User Behavior Pre-training

To pre-train the encoder with User Behavior Masking and User Behavior Generation, please try the following commands.

torchrun pretrain/run_pretraining.py \
    --model_name_or_path $PATH/TO/BERT_w_decoder_head \
    --output_dir $OUTPUT_DIR/model \
    --overwrite_output_dir \
    --dataloader_drop_last \
    --dataloader_num_workers 8 \
    --do_train \
    --logging_steps 50 \
    --save_strategy steps \
    --save_steps 2000 \
    --save_total_limit 2 \
    --fp16 \
    --logging_dir $TENSORBOARD_DIR \
    --report_to tensorboard \
    --optim adamw_torch_fused \
    --warmup_ratio 0.1 \
    --data_type title \
    --sample_from_spans \
    --learning_rate 1e-5 \
    --max_steps 10000 \
    --per_device_train_batch_size 16 \
    --gradient_accumulation_steps 2 \
    --max_seq_length 512 \
    --train_path data/pretrain/mindlarge_user_title.multispans.json \
    --weight_decay 0.01 \
    --bert_mask_ratio 0.30 \
    --use_dec_head \
    --n_dec_head_layers 1 \
    --enable_dec_head_loss \
    --dec_head_coef 1.0 \
    --mask_whole_spans \
    --mask_whole_spans_token_ratio 0.3

We keep the total batch size to 256 in the pre-training setup.

Fine-tuning and Testing

Use the following commands to fine-tune and test the pre-trained encoder.

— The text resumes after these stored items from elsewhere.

/-- A route fires, unless a force or the override flag holds it back (R58, R59). -/
def fireRoute (s : State) (e r ep : Nat) (v : Tetrad) : State :=
  let d := dirEntry s ep
  if (forceOf s ep).isSome || (tover v && !dTestok d) then raise s { blk := 1, ev := 5, info := [ep, e, r] }
  else
    let now := s.grid.now
    let hold : PromptHold := { ep := ep, pe := e, till := now + (s.cfg.minpulse * 1250000 + 2) / 3, tripOn := true }
    let s1 := { s with sched := { s.sched with prompts := tset none s.sched.prompts (routeKey e r) (some hold) } }
    let s2 := raise (bump s1 Reg.FRM_PROMPT_CNT) { blk := 1, ev := 4, info := [ep, e, r], stamp := some now }
    promptPub (raise s2 { blk := 5, ev := 3, info := [e, r, ep], stamp := some now } e) ep

/-- The trip of an element has a new state: its routes fire, and assertions past their minimum pulse end (R58). -/
def tripChanged (s : State) (e k : Nat) (was : Bool) (v : Tetrad) : State :=
  let on := decide (tstate v = 2)
  (peCfg s e).routes.foldl (fun u r =>
    if r.2.1 ≠ k then u
    else if on ∧ !was then fireRoute u e r.1 r.2.2 v
    else
      match tget none u.sched.prompts (routeKey e r.1) with
      | none => u
      | some h =>
        let u1 := { u with sched := { u.sched with prompts := tset none u.sched.prompts (routeKey e r.1) (some { h with tripOn := on }) } }
        if !on ∧ h.till ≤ u.grid.now then endPrompt u1 (routeKey e r.1) else u1) s

/-- PROMPT_MINPULSE_END: the minimum pulse of an assertion ends (R58). -/
def execPromptMinpulseEnd (key t : Nat) (s0 : State) : Out :=
  let s := atTime s0 t
  match tget none s.sched.prompts key with
  | some h => if !h.tripOn ∧ h.till ≤ t then done (endPrompt s key) else done s
  | none => done s

/-! ### Posts (R166, R174) -/

/-- The endpoints bound to an engine's outputs. -/
def peEps (s : State) (e : Nat) : List (Nat × DWord) :=
  s.cfg.dir.filter fun x => decide (btype x.2 = 0xB) && decide (daddr x.2 / 2 ^ 16 = e)

/-- The frame-latched tetrad of a binary output; a skipped element reposts with d (R166, R167). -/
def postedTet (x : ElemState) (i : Nat) : Tetrad :=
  let v := if x.latchOn.getD i false then x.latch.getD i 0x5#4 else x.bins.getD i 0x5#4
  if x.skipped then v ||| 0x4#4 else v

/-- One output is posted. -/
def postOne (s : State) (e t : Nat) (x : Nat × DWord) : State :=
  let a := daddr x.2
  let y := elemOf s e (a / 64 % 1024)
  let i := a % 64
  if isBinary x.1 then collectTet s x.1 (postedTet y i) y.qual t
  else
    let q := y.aqual.getD i 0x0081#16
    collectAna s x.1 (y.anas.getD i 0) (if y.skipped ∧ qvalid q = 0 then q ||| 0x0003#16 else q) t

/-- The engine posts the outputs of every element. -/
def pePost (s : State) (e t : Nat) : State := (peEps s e).foldl (fun u x => postOne u e t x) s

/-! ### One element in the pass (R164–R167, R183, R184) -/

/-- The sample number that stream k releases to the engines at tick j (R153). -/
def svPosted (s : State) (k j : Nat) : Option Nat :=
  let c := svCfg s k
  match svStream s k with
  | none => none
  | some x =>
    if c.format = 5 then (if c.deadline + 8 ≤ j then some (j - c.deadline - 8) else none)
    else if c.deadline + 1 ≤ j ∧ x.first ≤ j - c.deadline - 1 then some (j - c.deadline - 1) else none

/-- What a pass finds at an element: nothing new, skipped with its input, or a new evaluation. -/
inductive Found where
  | same | skip
  | eval (x : ElemState)
deriving DecidableEq, Repr

/-- A PHASOR's result for n in its history. -/
def phasorAt (x : ElemState) (n : Nat) : Option PhRes := x.hist.find? fun r => decide (r.n = n)

/-- The samples of a DIFF are usable on the count of synchronism: with more than one stream, none carries UNSYNC unless its
stream allows it (R182). -/
def syncUsable (s : State) (e : Nat) (d : List Byte) (rs : List PhRes) : Bool :=
  let ks := (terminals d).map fun t => dIn0 (descOf s e t)
  decide (ks.eraseDups.length ≤ 1) || (ks.zip rs).all fun p => (svCfg s p.1).unsyncOk || !flag p.2.q 13

/-- The rows of a CAPTURE: the slot n of its streams and its tetrads (R193). -/
def capRow (s : State) (e n : Nat) (d : List Byte) : CapRow :=
  let ks := ((upto 8).map fun i => dFld d (24 + 2 * i) 2).filter fun k => decide (k ≠ 0xFFFF)
  let ts := ((upto 8).map fun i => dFld d (40 + 2 * i) 2).filter fun k => decide (k ≠ 0xFFFF)
  { slots := ks.map fun k => peSlot s k n
    tets := ts.map fun r => postedTet (elemOf s e (r / 64)) (r % 64) }

/-- The evaluation of an element on PHASOR results. -/
def evalOn (s : State) (d : List Byte) (x : ElemState) (r : PhRes) (f0 fr : Nat) : ElemState :=
  match dType d with
  | 2 => evalFreq d x r f0 (ticksPerSec s)
  | 3 => if r.ok then evalSeq d x r else x.notReady 3 r.q
  | 4 => if r.ok then evalPwr d x r else x.notReady 4 r.q
  | 5 => if r.ok then evalImp d x r fr else x.notReady 5 r.q
  | _ => if r.ok then evalVlt d x r else x.notReady 8 r.q

/-- What the pass of tick j finds at a slot. prev: the elements before the pass. -/
def peFind (s : State) (e k j : Nat) (prev : Tbl ElemState) : Found :=
  let d := descOf s e k
  let x := elemOf s e k
  let i := elemOf s e (dIn0 d)
  let fresh := fun (n : Nat) (y : ElemState) => Found.eval { y with lastN := some n }
  match dType d with
  | 1 => match svPosted s (dIn0 d) j with
    | some n => .eval (evalPhasor s d x (if dFld d 29 1 = 1 then some (tget {} prev (dIn1 d)) else none) n)
    | none => .same
  | 9 => match svPosted s (dIn0 d) j with
    | some n => .eval (evalSamp s d x n)
    | none => .same
  | 6 =>
    let ts := (terminals d).map (elemOf s e)
    let ns := ts.filterMap (·.lastN)
    let n := ns.foldl min (ns.headD 0)
    if ns.length < ts.length ∨ x.lastN = some n then .same
    else
      let rs := ts.filterMap fun t => phasorAt t n
      if rs.length < ts.length then .skip
      else if rs.all (·.ok) ∧ syncUsable s e d rs then fresh n (evalDiff d x rs)
      else fresh n (x.notReady 6 (worstQual (rs.map (·.q))))
  | ty =>
    match i.lastN with
    | none => .same
    | some n =>
      if x.lastN = some n then .same
      else if dType (descOf s e (dIn0 d)) = 1 ∧ i.skipped then .skip
      else if ty = 7 then fresh n (if i.ready then evalOc d x i (ticksPerSec s) else x.notReady 7 i.qual)
      else if ty = 10 then fresh n { (evalTimer d x i) with ready := true }
      else if ty = 11 then fresh n x
      else match phasorAt i n with
        | none => .skip
        | some r => fresh n (evalOn s d x r (fnom (descOf s e (dIn0 d))) (s.freeN * 8192 + e * 1024 + k))

/-- The frame latch of the binary outputs (R166). -/
def latched (x y : ElemState) : ElemState :=
  let on := y.bins.map fun b => decide (tstate b = 2)
  { y with
    latchOn := on.zipIdx.map fun p => p.1 || x.latchOn.getD p.2 false
    latch := y.bins.zipIdx.map fun p => if tstate p.1 = 2 ∨ x.latchOn.getD p.2 false = false then p.1 else x.latch.getD p.2 p.1 }

/-! ### Captures (R193, R194) -/

/-- The bytes a CAPTURE takes. -/
def capBytes (d : List Byte) : Nat :=
  let count := fun (o : Nat) => (((upto 8).map fun i => dFld d (o + 2 * i) 2).filter fun k => decide (k ≠ 0xFFFF)).length
  (dFld d 18 2 + dFld d 20 4) * (40 * count 24 + 2 * count 40)

/-- The bytes and the number of the recordings under way. -/
def recording (s : State) : Nat × Nat :=
  s.pe.engines.foldl (fun n e => e.2.elems.foldl (fun m x =>
    if x.2.cap.st = 2 then (m.1 + capBytes (descOf s e.1 x.1), m.2 + 1) else m) n) (0, 0)

/-- Delete the oldest captures that no session reads until size bytes fit; n bounds the deletions (R194). -/
def makeRoom (s : State) (size : Nat) : Nat → State
  | 0 => s
  | n + 1 =>
    let r := recording s
    let used := (s.pe.caps.map (·.size)).foldl (· + ·) r.1
    if used + size ≤ 2 ^ 28 ∧ s.pe.caps.length + r.2 < 256 then s
    else match s.pe.caps.find? fun c => decide (c.reading = 0) with
      | none => s
      | some c => makeRoom (setPe s fun p => { p with caps := p.caps.filter fun x => decide (x.seq ≠ c.seq) }) size n

/-- A capture of size bytes fits. -/
def capFits (s : State) (size : Nat) : Bool :=
  let r := recording s
  decide ((s.pe.caps.map (·.size)).foldl (· + ·) r.1 + size ≤ 2 ^ 28) && decide (s.pe.caps.length + r.2 < 256)

/-- A capture completes. -/
def capDone (s : State) (e k : Nat) (d : List Byte) : State :=
  let x := elemOf s e k
  let count := fun (o : Nat) => (((upto 8).map fun i => dFld d (o + 2 * i) 2).filter fun n => decide (n ≠ 0xFFFF)).length
  let q := (s.pe.capSeq + 1) % 2 ^ 32
  let c : Capture := {
    seq := q, streams := count 24, tets := count 40, size := capBytes d, rows := x.cap.rows.reverse, at0 := x.cap.at0, tq := x.cap.tq }
  let cap : CapState := { x.cap with st := 1, left := 0, pre := [], rows := [] }
  let s1 := setElem s e k { x with cap := cap }
  raise (setPe s1 fun p => { p with capSeq := q, caps := p.caps ++ [c] }) { blk := 5, ev := 4, info := [e, k, q] } e

/-- One evaluation of a CAPTURE for sample n. -/
def evalCapture (s : State) (e k n : Nat) (y : ElemState) : State :=
  let d := descOf s e k
  let i := elemOf s e (dIn0 d)
  let trig := i.ready && decide (tstate (i.bins.getD (dFld d 16 1) 0x5#4) = 2)
  let edge := trig && !y.cap.trig
  let row := capRow s e n d
  let post := dFld d 20 4
  let put := fun (u : State) (c : CapState) =>
    let z := ({ y with cap := { c with trig := trig } } : ElemState).put { bins := [decide (c.st = 2)], q := i.qual }
    setElem u e k (latched (elemOf s e k) z)
  let finish := fun (u : State) => if (elemOf u e k).cap.left = 0 then capDone u e k d else u
  if y.cap.st = 2 then
    let rows := row :: y.cap.rows
    let left := if edge ∧ dFld d 17 1 = 1 then min post (60000 - rows.length) else y.cap.left - 1
    finish (put s { y.cap with rows := rows, left := left })
  else if edge then
    let s1 := makeRoom s (capBytes d) (s.pe.caps.length + 1)
    if capFits s1 (capBytes d) then
      finish (put s1 { y.cap with st := 2, left := post - 1, pre := [], rows := row :: y.cap.pre, at0 := s.grid.now, tq := tqNow s })
    else
      put (raise s1 { blk := 5, ev := 5, info := [e, k] } e) { y.cap with st := 3, pre := (row :: y.cap.pre).take (dFld d 18 2) }
  else put s { y.cap with st := max 1 y.cap.st, pre := (row :: y.cap.pre).take (dFld d 18 2) }

/-! ### The pass (R164, R167) -/

/-- A change of readiness: both set their bit, and a change to not-ready is recorded (R184). -/
def readyEvent (s : State) (e k : Nat) (was now : Bool) (cause : Nat) : State :=
  if was = now then s
  else if now then raise s { blk := 5, ev := 2, info := [e, k] } e
  else raise s { blk := 5, ev := 1, info := [e, k, cause] } e

/-- The pass reaches an element. -/
def peElem (s : State) (e k j : Nat) (prev : Tbl ElemState) : State :=
  let x := elemOf s e k
  match peFind s e k j prev with
  | .same => setElem s e k { x with skipped := false }
  | .skip => setElem (setEng s e { peEng s e with skips := satAdd 0xFFFF (peEng s e).skips 1 }) e k { x with skipped := true }
  | .eval y =>
    let ty := dType (descOf s e k)
    if ty = 11 then evalCapture s e k (y.lastN.getD 0) y
    else
      let s1 := readyEvent (setElem s e k (latched x y)) e k x.ready y.ready 0
      if hasTrip ty then tripChanged s1 e k (decide (tstate (x.bins.getD 1 0x5#4) = 2)) (y.bins.getD 1 0x5#4) else s1

/-- A failed engine ends its assertions, evaluates nothing and posts not-ready outputs; a switchover is requested (R190, R197). -/
def peFail (s : State) (e cause t : Nat) : State :=
  let x := peEng s e
  if x.st = 3 ∨ x.st = 0 then s
  else
    let s1 := (peSlots s e).foldl (fun u k =>
      let y := elemOf u e k
      readyEvent (setElem u e k { (y.notReady (dType (descOf u e k)) y.qual) with latchOn := [], latch := [] }) e k y.ready false 1) s
    let s2 := setEng s1 e { peEng s1 e with st := 3, cause := cause, pass := none }
    let keys := (s2.sched.prompts.filter fun h => h.2.any fun v => decide (v.pe = e) && decide (h.1 < 768)).map (·.1)
    let s3 := startFlush (raise (keys.foldl endPrompt s2) { blk := 5, ev := 7, info := [e, cause] } e) 3
    let s4 := pePost { s3 with upd := { s3.upd with clean := false } } e t
    match s4.pair.role with
    | .active => requestSwitchover s4 1
    | .solo => requestSwitchover s4 1
    | .offline => s4
    | _ => leaveForRestart s4

/-- The load of a tick and its peak over 2,400 frames. -/
def peLoad (s : State) (e cycles : Nat) : State :=
  let x := peEng s e
  let n := s.grid.frame
  let keep := x.peaks.filter fun p => decide (n - p.1 ≤ 2399) && decide (cycles < p.2)
  setEng s e { x with load := min cycles 0x3FFFF, peaks := keep ++ [(n, min cycles 0x3FFFF)] }

/-- The known-answer test of one type after a pass that ended (R196). -/
def peKat (s : State) (e : Nat) (ok : Bool) (t : Nat) : State :=
  let x := peEng s e
  let ty := x.katType % 11 + 1
  let s1 := setEng s e { x with katType := ty, katOk := ok, katDone := if ty = 11 then satAdd 0xFFFF x.katDone 1 else x.katDone }
  if ok then s1 else peFail s1 e 2 t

MODEL_PATH=$OUTPUT_DIR/model
python mindft/run.py \
    --world_size 8 --n_gpu 8 --batch_size 16 \
    --model_name $MODEL_PATH \
    --config_name $MODEL_PATH \
    --tokenizer_name $MODEL_PATH \
    --model_dir $FINE_TUNED_DIR/model \
    --train_data_dir data/MINDlarge_train \
    --test_data_dir data/MINDlarge_dev \
    --use_linear_lr_scheduler True \
    --random_seed 42 \
    --epochs 3 \
    --lr 3e-5 \
    --mode train_test

You can choose to test MIND large / small by changing the train_data_dir and test_data_dir to MINDsmall.

Performances

Pre-training with User Behavior Modeling gives effective user behavior modeling to the encoder. Performances on MIND benchmark is as follows.

MIND-Small

Methods AUC MRR nDCG@5 nDCG@10
NRMS-BERT 65.52 31 33.87 40.38
PUNR 68.89 33.33 36.94 43.1

MIND-Large

Methods AUC MRR nDCG@5 nDCG@10
NRMS-BERT 69.5 34.75 37.99 43.72
PUNR 71.03 35.17 39.04 45.4